In the end, I actually even got it to work, but I had to create a new Management Pack (exporting and modifying the RHEL5 one as a base) that would actually search for different Property values and discover CentOS instead as if it were RedHat:
After importing my hacked Management Pack the machine started to be monitored. Here you can see Health Explorer in all of its glory:
Of course this is a hack I made just to have a test setup somewhat working and to familiarize myself with the SCX components. It is not guaranteed that my Management pack actually works on CentOS the way it is supposed to work and that there aren’t other – more subtle – differences between RedHat and CentOS that will make it fail. I only modified a couple of Discoveries to let it discover the “Operating System” instance… everything else should follow, but not necessarily. One difference you see already in the screenshot above is that I am not yet seeing the hardware being monitored, so my hack is already only partially working and it is definitely something that won’t be supported, so I cannot provide it here. Also, this is a beta, so I I think that the Management Packs will be re-released with following beta versions, and this change is something that would need to be re-done all over again. Also, the unsupported distribution is the reason why I installed the agent manually in the first place, as the “Discovery Wizard” would not really “agree” to go and let me install the agent remotely on an unsupported “platform!”.
But I could not wait to see this working, while waiting two business days (we are on a weekend!) for confirmation that I am allowed to actually download a 30-day-unsupported-Trial of the “real” RedHat Enteprise Linux, so I cheated 🙂
Disclaimer
The information in this weblog is provided “AS IS” with no warranties, and confers no rights. This weblog does not represent the thoughts, intentions, plans or strategies of my employer. It is solely my own personal opinion. All code samples are provided “AS IS” without warranty of any kind, either express or implied, including but not limited to the implied warranties of merchantability and/or fitness for a particular purpose.
THIS WORK IS NOT ENDORSED AND NOT EVEN CHECKED, AUTHORIZED, SCRUTINIZED NOR APPROVED BY MY EMPLOYER, AND IT ONLY REPRESENT SOMETHING WHICH I’VE DONE IN MY FREE TIME. NO GUARANTEE WHATSOEVER IS GIVEN ON THIS. THE AUTHOR SHALL NOT BE MADE RESPONSIBLE FOR ANY DAMAGE YOU MIGHT INCUR WHEN USING THIS INFORMATION.

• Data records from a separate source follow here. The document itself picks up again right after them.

-- ==== Sys2Proof/Safety.lean ====
section
/-! DEFINITION. The laws that the manual states of the controller's state, and the conditions in which
its commands take effect, in which the statements are written. -/
namespace Sys2Proof.Machine

/-! ### The system points (R13) -/

/-- System point 256 + k stands as its owner's condition (R13). -/
def State.follows (s : State) (k : Fin 12) : Bool := s.pt[sysPoint k].qual.bit == s.sysCond k

/-- Every system point stands as its owner's condition (R13). -/
def State.systemLaw (s : State) : Prop := ∀ k : Fin 12, s.follows k = true

/-! ### The log (R146) -/

/-- Each record's sequence number is the one before plus 1, and the next number follows the newest. -/
def seqRise : List LogRecord → Word → Bool
  | [], _ => true
  | [r], next => r.seq + 1 == next
  | r :: r' :: rs, next => r.seq + 1 == r'.seq && seqRise (r' :: rs) next

/-- No two adjacent records are both GAP records. -/
def noGapPair : List LogRecord → Bool
  | r :: r' :: rs => !(r.body.isGap && r'.body.isGap) && noGapPair (r' :: rs)
  | _ => true

/-- The law of the log (R146), and that the 1024th record held is a GAP record (R147). -/
def EventLog.law (l : EventLog) : Prop :=
  l.recs.length ≤ 1024 ∧ l.recs.countP (fun r => !r.body.isGap) ≤ 1023 ∧
  (l.recs.length = 1024 → l.newestIsGap = true) ∧
  noGapPair l.recs = true ∧ seqRise l.recs l.next = true

/-- The log has room for `n` more records, none of which fills it (R147). -/
def State.room (s : State) (n : Nat) : Prop := s.log.recs.length + n ≤ 1023

/-! ### Horns and call sets (R97) -/

/-- A horn sounds a class cadence exactly when its call set is not empty, that of the highest class. -/
def State.hornLaw (s : State) : Prop :=
  ∀ p : Fin 4, match s.pan[p].horn with
    | .cadence c _ => s.pan[p].calls.highest = some c
    | .silent | .chime _ => s.pan[p].calls.highest = none

/-- Every class in a panel's call set is the class of a window in ALERT on its list. -/
def State.callLaw (s : State) : Prop :=
  ∀ p : Fin 4, ∀ c : WindowClass, s.pan[p].calls.has c = true → s.alertOn p c = true

/-! ### Windows (R42) and groups (section 4.3) -/

/-- A window is HELD only while a contributor is active, a SEQ-S window is QUIET or HELD, only SEQ-F
windows are in RETURN. -/
def State.windowLaw (s : State) : Prop :=
  ∀ w : Fin 192,
    (s.win[w] = .held → s.condition w = true) ∧
    (s.cfg.windows[w].seq = .seqS → s.win[w] = .quiet ∨ s.win[w] = .held) ∧
    (s.win[w] = .returned → s.cfg.windows[w].seq = .seqF)

/-- A set holds 0 to 4 points, is empty exactly when the group is ARMED, and has a stamp exactly when
it is not empty; the settle timer runs exactly in SETTLING. -/
def GroupRun.law (r : GroupRun) : Prop :=
  r.firstOut.length ≤ 4 ∧ (r.firstOut = [] ↔ r.state = .armed) ∧
  (r.stamp.isSome = true ↔ r.firstOut ≠ []) ∧ (r.timer.isSome = true ↔ r.state = .settling) ∧
  r.subsequent ≤ 255

def State.groupLaw (s : State) : Prop := ∀ g : Fin 16, s.grp[g].law

/-! ### Units (section 2.3) -/

/-- A unit is in CHANGEOVER only while its settle timer runs, and its settle time is then non-zero; no
decoded mode and no target is CHANGEOVER. -/
def State.changeoverLaw (s : State) : Prop :=
  ∀ u : Fin 9, s.un[u].decoded ≠ .changeover ∧ s.un[u].target ≠ some .changeover ∧
    (s.un[u].current = .changeover →
      s.cfg.units[u].settle ≠ 0 ∧ ∃ t : Nat, s.un[u].settle = some t ∧ t ≤ s.now)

Thanks Steve, I will check that out!
You can also use the cimcli command under the tools directory. The syntax would be;
cimcli xq “select * from SCX_UnixProcess” -n root/scx
Could you post this xml? I am having trouble importing the XML mgmt pack after I changed a couple things:
‘The service threw an unknown exception. See inner exception for details. The size necessary to buffer the XML content exceeded the buffer quota.’
After importing my hacked Management Pack…

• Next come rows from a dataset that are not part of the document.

/-! ### Configuration requests -/

/-- An accepted PUT writes its candidate record, makes point 264 ABNORMAL and is answered OK; a selected
value outside its range, and an item number beyond its table, is refused RANGE, and a record at odds with
the rest of the configuration CONFLICT or FULL; a refused PUT changes nothing but the reply and the silence
timer (R159, R2, R24, R37, R63, R78, R105, R124, R163). PUT_POINT acts on the Force Table and on the
qualification of its point (R3, R7), a point whose window alone changes leaves the one window and joins the
other (R40; where point 264 stands ABNORMAL already), and PUT_SETTINGS acts on the decay timer, the silence
timer and the clock (R163; that its CLOCK record of reason DISABLE stands before the record of point 264 is
log entry 33). -/
def Obligations.PutsWriteRecords : Prop :=
  ∀ (r : Request) (s : State), s.hears → s.systemLaw → r.sel.toNat < 512 → s.store.job = none →
    let b := r.body
    let written (c : Instr) (kind : Nat) (data : List Byte) (holds : State → Prop) : Prop :=
      ∃ t : State, exec c s = .next t ∧ holds t ∧ t.store.differs = true ∧
        t.pt[sysPoint 8].qual = .abnormal ∧ t.repliesWith kind r.sel .ok data
    let refused (c : Instr) (kind : Nat) (code : ResultCode) : Prop :=
      exec c s = .next (sendReply kind r.sel code [] s.heard)
    (b.length = 14 →
      (268 ≤ rd16 b 0 → refused (.putPoint r) 0x30 .range) ∧
      ∀ p : Fin 268, rd16 b 0 = p.val →
        let old := s.cfg.points[p]
        ((∀ c : PointConfig, ¬ PointPut p old b c) → refused (.putPoint r) 0x30 .range) ∧
        ∀ c : PointConfig, PointPut p old b c →
          (pointConflict s.cfg p (rd16 b 2) c → refused (.putPoint r) 0x30 .conflict) ∧
          (¬ pointConflict s.cfg p (rd16 b 2) c → windowFull s.cfg p c →
            refused (.putPoint r) 0x30 .full) ∧
          (¬ pointConflict s.cfg p (rd16 b 2) c → ¬ windowFull s.cfg p c →
            let level : PointState := match c.sense with
              | .alarmOnClosed => if s.pt[p].raw then .abnormal else .normal
              | .alarmOnOpen => if s.pt[p].raw then .normal else .abnormal
            let unforces := c.kind = .mode ∨ c.kind = .key ∨ c.kind = .spare ∧ old.kind ≠ .spare
            written (.putPoint r) 0x30 [] fun t =>
              t.cfg.points[p] = c ∧
              (unforces → t.forces = s.forces.filter fun e => e.point ≠ p) ∧
              (¬ unforces → t.forces = s.forces) ∧
              (p.val < 256 →
                { t.pt[p] with active := s.pt[p].active } =
                  s.pt[p].afterPut old c s.operating level s.stamp s.now)) ∧
          (¬ pointConflict s.cfg p (rd16 b 2) c → ¬ windowFull s.cfg p c → rd16 b 2 = 128 →
            p.val < 256 → old.kind = .alarm → s.pt[p].active = s.isActive p →
            s.store.differs = true → old.window ≠ c.window →
            let base := s.heard.setCfg { s.cfg with points := s.cfg.points.set p.val c p.isLt }
            let left := match old.window with
              | none => base
              | some w => if s.pt[p].active then departure w base else listChange w base
            let joined := match c.window with
              | none => left
              | some w => if s.pt[p].active then arrival w c.unit left else listChange w left
            exec (.putPoint r) s = .next (sendReply 0x30 r.sel .ok [] joined))) ∧
    (b.length = 12 →
      (9 ≤ rd8 b 0 → refused (.putUnit r) 0x32 .range) ∧
      ∀ u : Fin 9, rd8 b 0 = u.val →
        ((∀ c : UnitConfig, ¬ UnitPut s.cfg.units[u] b c) → refused (.putUnit r) 0x32 .range) ∧
        ∀ c : UnitConfig, UnitPut s.cfg.units[u] b c →
          (unitAtOdds s.cfg u (rd8 b 1) c → refused (.putUnit r) 0x32 .conflict) ∧
          (¬ unitAtOdds s.cfg u (rd8 b 1) c →
            written (.putUnit r) 0x32 [] fun t => t.cfg.units[u] = c)) ∧
    (b.length = 6 →
      (192 ≤ rd8 b 0 → refused (.putWindow r) 0x34 .range) ∧
      ∀ w : Fin 192, rd8 b 0 = w.val →
        ((∀ c : WindowConfig, ¬ WindowPut s.cfg.windows[w] b c) →
          refused (.putWindow r) 0x34 .range) ∧
        ∀ c : WindowConfig, WindowPut s.cfg.windows[w] b c →
          written (.putWindow r) 0x34 [] fun t => t.cfg.windows[w] = c) ∧
    (4 ≤ b.length → b.length ≤ 68 →
      (rd8 b 0 = 0 ∨ 5 ≤ rd8 b 0 → refused (.putPanel r) 0x36 .range) ∧
      ∀ p : Fin 4, rd8 b 0 = p.val + 1 →
        ((∀ c : PanelConfig, ¬ PanelPut b c) → refused (.putPanel r) 0x36 .range) ∧
        ∀ c : PanelConfig, PanelPut b c →
          (¬ c.positions.Nodup → refused (.putPanel r) 0x36 .conflict) ∧
          (c.positions.Nodup →
            written (.putPanel r) 0x36 [byteOf c.brightness] fun t => t.cfg.panels[p] = c)) ∧
    (b.length = 4 →
      (16 ≤ rd8 b 0 → refused (.putGroup r) 0x38 .range) ∧
      ∀ g : Fin 16, rd8 b 0 = g.val →
        ((∀ c : GroupConfig, ¬ GroupPut s.cfg.groups[g] b c) → refused (.putGroup r) 0x38 .range) ∧
        ∀ c : GroupConfig, GroupPut s.cfg.groups[g] b c →
          written (.putGroup r) 0x38 [] fun t => t.cfg.groups[g] = c) ∧
    (b.length = 18 →
      (32 ≤ rd8 b 0 → refused (.putEquation r) 0x3A .range) ∧
      ((∀ c : EquationRecord, ¬ EquationPut b c) → refused (.putEquation r) 0x3A .range) ∧
      ∀ c : EquationRecord, EquationPut b c → equationRecord b = some c) ∧
    (b.length = 8 →
      (16 ≤ rd8 b 0 → refused (.putOutput r) 0x3C .range) ∧
      ∀ o : Fin 16, rd8 b 0 = o.val →
        ((∀ c : OutputConfig, ¬ OutputPut s.cfg.outputs[o] b c) →
          refused (.putOutput r) 0x3C .range) ∧
        ∀ c : OutputConfig, OutputPut s.cfg.outputs[o] b c →
          written (.putOutput r) 0x3C [] fun t => t.cfg.outputs[o] = c) ∧
    (b.length = 10 →
      let old := s.cfg.settings
      ((∀ c : Settings, ¬ SettingsPut old b c) → refused (.putSettings r) 0x3E .range) ∧
      ∀ c : Settings, SettingsPut old b c →
        let frees := c.minutePulse = false ∧ old.minutePulse = true ∧ s.clock.state = .locked
        written (.putSettings r) 0x3E [] fun t =>
          t.cfg.settings = c ∧
          t.decay = (if c.decay = old.decay then s.decay else s.decay.map fun _ => s.now) ∧
          t.link.silence = (if c.silence = 0 then none else some s.now) ∧
          t.link.speed = s.link.speed ∧
          t.clock = (if frees then ⟨s.clock.stamp, .free, none⟩ else s.clock) ∧
          (s.clock.state ≠ .locked ∨ frees → t.pt[sysPoint 4].qual =
            if s.clock.state = .unset ∨ c.minutePulse = true then .abnormal else .normal) ∧
          (frees → s.room 1 → s.records t 0 s.stamp (.clock 0 .disable .free)))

Craig, I won’t post my XML right now as it really is a hack at the moment – it will find CentOS instead than RedHat, but it won’t find RedHat anymore!
I might post something later one – if and when I manage to make a complete NEW one that can work on CentOS, but that won’t let you REPLACE the current RedHat one.
My goal is still using all Microsoft’s sealed MPs on the Mgmt Group… I would like to ADD something, not *repleace* it.
In the meantime, if you want to fiddle with the XML of MPs, I highly suggest you to use the Authoring Console: it will be much easier to produce good, working MPs and understand existing ones. You can download it here http://www.microsoft.com/downloads/details.aspx?FamilyID=6c8911c3-c495-4a03-96df-9731c37aa6d7&DisplayLang=en
Thanks for the link. I was more curious as to where in the XML it actually ‘discovers’ the OS. I got a hacked MP to import that finds RHEL during the discovery by changing the redhat-release file. But after verifying it goes back to not being monitored. Apparently there is another string it is searching for somewhere else as well.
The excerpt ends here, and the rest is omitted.